You are so right and raise so many important points about disparities and the reality of a "leave" in academia (mine was technically medical then family so not maternity in the traditional sense, either).
It's dismaying for sure that there is no mandated maternity leave. And I did pause about describing my leave as "generous" because it was not really a leave in the traditional sense and it is not regarded to be generous to any international friends who benefit from much more humane, nationalized policies regarding such matters.
My position is teaching-focused but I have research and service obligations that didn't disappear while I was on leave. My due date was the final day of classes and even though I went ten days early, I still had an entire term of grading to wrap up.
As an aside, I just read a great article discussing the fantastic care packages provided to pregnant women in Finland. If you haven't read it, I recommend it.
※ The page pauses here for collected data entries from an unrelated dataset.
/-! ## Issue -/

/-- The instruction issues (R211, R370): its number is taken, the registers before it enter the commit
window, and each lookahead counts it. -/
def issue (s : State) : State :=
  let w := s.cur
  { s with cur := { w with
      seq := w.seq + 1
      window := w.window ++ [⟨w.seq + 1, w.a⟩]
      ops := w.ops.map fun o => { o with la := o.la.map (· - 1) }
      xres := []
      passed := 0
      mark := none
      replays := if w.a.trap then w.replays else 0 } }
/-- The PC moves on by one word (R203). -/
def advance (s : State) : State := mapA s fun a => { a with pc := a.pc + 4 }
/-- The PC becomes a target. -/
def jump (s : State) (t : Word) : State := mapA s fun a => { a with pc := t }
/-- The instruction issues and commits with its effect, which leaves the core at once: it waited for the commit of
everything before it (log entry 14). -/
def issueNow (s : State) : State :=
  let s := issue s
  { s with cur := { s.cur with window := [] } }
/-- The instruction at the PC does not issue now; it is tried again after the next event. -/
def stallBy (k : StallKind) (s : State) : State := { s with cur := { s.cur with hold := .stall k, passed := 0 } }
/-- The same at a long-latency stall (R162). -/
def stall (s : State) : State := stallBy .long s
/-- The instruction at the PC could not issue. -/
def isStalled (w : Wave) : Bool := match w.hold with
  | .stall _ => true
  | _ => false
/-- The issuing wave waits for a reason, with the PC where it stands. -/
def holdCur (s : State) (h : Hold) : State := { s with cur := { s.cur with hold := h } }

/-- Adds 1 to a completion flag (R186). -/
def flagUp (a : WaveArch) (n : Nat) : WaveArch :=
  if h : n < 12 then { a with flags := a.flags.set n (a.flags[n] + 1) h } else a
/-- Subtracts 1 from a completion flag (R186), mod 16. An operation that a trap handler left outstanding may complete after `eret` has
set its flag: the flag then goes from 0 to 15 (DESIGN CHOICE, log entry 114). -/
def flagDown (a : WaveArch) (n : Nat) : WaveArch :=
  if h : n < 12 then { a with flags := a.flags.set n (a.flags[n] - 1) h } else a
/-- A completion flag's count. -/
def flagOf (a : WaveArch) (n : Nat) : BitVec 4 := a.flags.toArray.getD n 0
/-- The change of registers that a completion makes: in the wave and in every snapshot of its window, as
a completion is no part of the instructions a rollback undoes (R185, R371; log entry 10). -/
def completeIn (w : Wave) (seq : Nat) (f : WaveArch → WaveArch) : Wave :=
  { w with a := f w.a, window := w.window.map fun p => if p.seq > seq then { p with a := f p.a } else p }

/-- The next operation number. -/
def takeId (s : State) : Nat × State := (s.nextId, { s with nextId := s.nextId + 1 })
/-- An operation with no accesses, of the instruction that has just issued. -/
def newOp (s : State) (kind : OpKind) (fl : FlagN) (la : LaN) : Op where
  id := s.nextId
  seq := s.cur.seq
  kind := kind
  pc := s.cur.a.pc
  flag := some fl.toNat
  la := if la = 15 then none else some la.toNat
  acc := []
  done := []
  lock := none
  dst := 0
  nreg := 0
  mask := s.cur.a.em
  order := .plain
  scope := modeScope s.cur.a.mode
  left := false
  rlt := modeRlt s.cur.a.mode
  res := splat 0
  stat := 0
  shift := 0
  clash := []
  sampled := none
  replays := 0
/-- An accepted long-latency instruction: its operation is outstanding and its flag is up (R186, R209). -/
def accept (s : State) (o : Op) : State :=
  let s := { s with nextId := s.nextId + 1, cur := { s.cur with ops := s.cur.ops ++ [o] } }
  match o.flag with
  | some n => mapA s fun a => flagUp a n
  | none => s

/-! ## Conditions for issue -/

/-- An outstanding acquire load or RMW holds back memory events (R288). -/
def acquirePending (w : Wave) : Bool :=
  w.ops.any fun o => match o.kind with
    | .load _ => o.order == .acq
    | .atom _ => o.order == .acq || o.order == .acqrel
    | _ => false
/-- The wave may issue the instruction now (R161, R186, R211, R288). One instruction issues between the lanes of a load that have
landed and the rest: it alone reads across them (R124, R212). -/
def mayIssue (i : Instr) (w : Wave) : Bool :=
  let f := formOf i
  w.ops.all (fun o => o.la != some 0 && !o.landed.any (· < w.seq)) &&
  (match f.fl with | some n => flagOf w.a n.toNat != 15 | none => true) &&
  !(f.mem && acquirePending w)

/-- Runs at privileged level (R251). -/
def privileged (w : Wave) : Bool := w.priv || w.a.trap
/-- The register limit of the wave's selectors (R159, R176). -/
def vLimit (w : Wave) : Nat := if isHandler w then 32 else w.vlimit

def isIntType : EType → Bool
  | .i32 | .u32 | .i16 | .u16 | .i8 | .u8 | .i4 | .u4 => true
  | _ => false
/-- The classes of R259. -/
def clsOk (c : Cls) (t : EType) : Bool :=
  match c with
  | .any => true
  | .int => isIntType t
  | .float => t == .fp32 || t == .fp16 || t == .bf16
  | .half => t == .fp16 || t == .bf16
  | .narrow => isIntType t && t != .i32 && t != .u32
  | .numeric => isIntType t || t == .fp32 || t == .fp16 || t == .bf16
/-- A float selector is ILL for a typed integer operand (R207). -/
def constOk (t : EType) (p : VSel × SelKind) : Bool :=
  if p.1.toNat < 0xF5 then true else
  match p.2 with
  | .raw => true
  | .typed => !isIntType t
  | .src u => !isIntType u
/-- Elements per lane (R182). -/
def elemsOf : EType → Nat
  | .fp32 | .i32 | .u32 => 1
  | .fp16 | .bf16 | .i16 | .u16 => 2
  | .e4m3 | .e5m2 | .i8 | .u8 => 4
  | .e2m1 | .i4 | .u4 => 8

/-- The MMODE fields (R184). -/
def mmAfmt (m : Word) : Nat := bits m.toNat 19 16
def mmWfmt (m : Word) : Nat := bits m.toNat 15 12
def mmCplx (m : Word) : Bool := m.getLsbD 2
/-- The permitted combinations of R315. -/
def mmodePass (m : Word) : Bool :=
  let a := mmAfmt m; let w := mmWfmt m; let sc := bits m.toNat 7 4
  if mmCplx m then (a == 0 || a == 1) && a == w && sc == 0
  else if a ≤ 4 then w ≤ 5
  else (a == 6 || a == 7) && (w == 6 || w == 7) && sc == 0
/-- The combinations of `mldc` (R324), of those R315 permits. -/
def mmodeMldc (m : Word) : Bool := mmodePass m && mmWfmt m ≤ 4 && !mmCplx m

/-- Checks 3 to 5 of R214. -/
def earlyCheck (i : Instr) (w : Wave) : Option Cause :=
  let f := formOf i
  let pr : Option Cause := match f.priv with
    | .user => none
    | .super => if privileged w then none else some .priv
    | .sysreg n => if privileged w then (if (sysWidth n).isSome then none else some .ill)
                   else if sysUser n then none else some .priv
    | .eret => if w.a.trap then none else if w.priv then some .ill else some .priv
  match pr with
  | some c => some c
  | none =>
    if !operandsOk (vLimit w) f then some .ill
    else if f.hill && isHandler w then some .ill
    else none
/-- Check 6 for the part of a `cvt` (R272) and check 7 of R214. -/
def lateCheck (i : Instr) (w : Wave) : Option Cause :=
  let f := formOf i
  let mm : Option Cause :=
    if (f.mm == .pass && !mmodePass w.a.mmode) || (f.mm == .mldc && !mmodeMldc w.a.mmode) then some .rsvf else none
  if f.cls == .any && f.cvt.isNone then mm else
  match modeEtype w.a.mode with
  | none => some .ill
  | some t =>
    let part : Bool := match f.cvt with
      | some (u, p) => p.toNat < Nat.max (elemsOf u) (elemsOf t) / Nat.min (elemsOf u) (elemsOf t)
      | none => true
    let same : Bool := match f.cvt with
      | some (u, _) => u == t
      | none => false
    if !part then some .rsvf
    else if !clsOk f.cls t || same || !f.srcs.all (constOk t) then some .ill
    else mm
/-- Checks 3 to 7 of R214 for a word whose must-be-zero fields are zero. -/
def decodeTrap (i : Instr) (w : Wave) : Option Cause :=
  match earlyCheck i w with
  | some c => some c
  | none => lateCheck i w

/-! ## Trace records (R408, R409) -/

/-- n words given the next place of a die's trace ring; HEAD follows as they are written (R75, R408). -/
def ringWords (s : State) (cd : Nat) (ws : List Nat) : State :=
  onCd s cd fun d =>
    let n := bits d.trace.trcbase.toNat 11 0 * 512
    let h := d.trace.next.toNat % n
    { d with pend := d.pend ++ [.ring h ws], trace := { d.trace with next := BitVec.ofNat 24 ((h + ws.length) % n) } }
/-- Words of fillers before a record of n words, which never wraps past the ring's end (R408). -/
def ringFill (t : TraceSt) (n : Nat) : Nat :=
  let size := bits t.trcbase.toNat 11 0 * 512
  let h := t.next.toNat % size
  if h + n > size then size - h else 0
/-- A record of n words, with its fillers, has room in a die's trace ring (R75, R408). -/
def ringRoom (t : TraceSt) (n : Nat) : Bool :=
  let size := bits t.trcbase.toNat 11 0 * 512
  size != 0 && ringFill t n + n ≤ (t.tail.toNat % size + size - t.next.toNat % size - 1) % size
/-- A record of whole words put into a die's ring, after fillers up to the ring's end where it would wrap;
dropped and counted when the ring has no room (R75, R408). -/
def ringPut (s : State) (cd : Nat) (ws : List Nat) : State :=
  let t := (getCd s cd).trace
  if bits t.trcbase.toNat 11 0 = 0 then s
  else if !ringRoom t ws.length then
    onCd s cd fun d => { d with trace := { d.trace with drop := sat16 d.trace.drop, lost := d.trace.lost + 1 } }
  else
    let fill := ringFill t ws.length
    let s := if fill = 0 then s else ringWords s cd (List.replicate fill 0)
    ringWords s cd ws
/-- A record header as words: absolute for a reason, with TIME and ERR, else with the time since the previous record (R408). -/
def headerWords (reason : Option Nat) (now : BitVec 64) (err : BitVec 16) (gap ty payload : Nat) : List Nat :=
  match reason with
  | some r => [ty * 2 ^ 59 + 2 ^ 58 + r * 2 ^ 56 + err.toNat * 2 ^ 40 + payload % 2 ^ 40, now.toNat]
  | none => [ty * 2 ^ 59 + gap * 2 ^ 41 + payload % 2 ^ 40]
/-- Why a record is absolute: the first after EN, a clock change, the first after a TIME step, a gap of more than 2^16 units (R408). -/
def absReason (prev : Option (BitVec 64)) (stepped : Bool) (now : BitVec 64) (ty : Nat) : Option Nat :=
  match prev with
  | none => some 0
  | some l => if ty = 5 then some 1 else if stepped then some 3 else if now.toNat - l.toNat > 65536 then some 2 else none
/-- The words of a record for a die's ring: absolute in the four cases of R408, else with the time since the ring's previous one. -/
def recordWords (s : State) (cd : Nat) (ty payload : Nat) : List Nat × State :=
  let (now, s) := sampleTime s cd
  let s := growErr s cd
  let t := (getCd s cd).trace
  let gap := match t.last with
    | some l => now.toNat - l.toNat
    | none => 0
  let ws := headerWords (absReason t.last t.stepped now ty) now (getCd s cd).time.err gap ty payload
  (ws, onCd s cd fun d => { d with trace := { d.trace with last := some now, stepped := false } })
http://www.bbc.co.uk/news/magazine-22751415
That the state has such a policy speaks a culture (of life?) that genuinely wants children, not one that pays lip service to family values while simultaneously slashing and burning the budgets that support infrastructural mechanisms to help people survive and thrive (and plan their families).
Thank you again for your comment and congratulations on your little one! I wish you the best of luck balancing new motherhood while working (in a research institution to boot!). It's clear from your wise words that you aren't suffering from mom brain (a concept that makes me bristle, even if I have begun to believe in it for me personally)!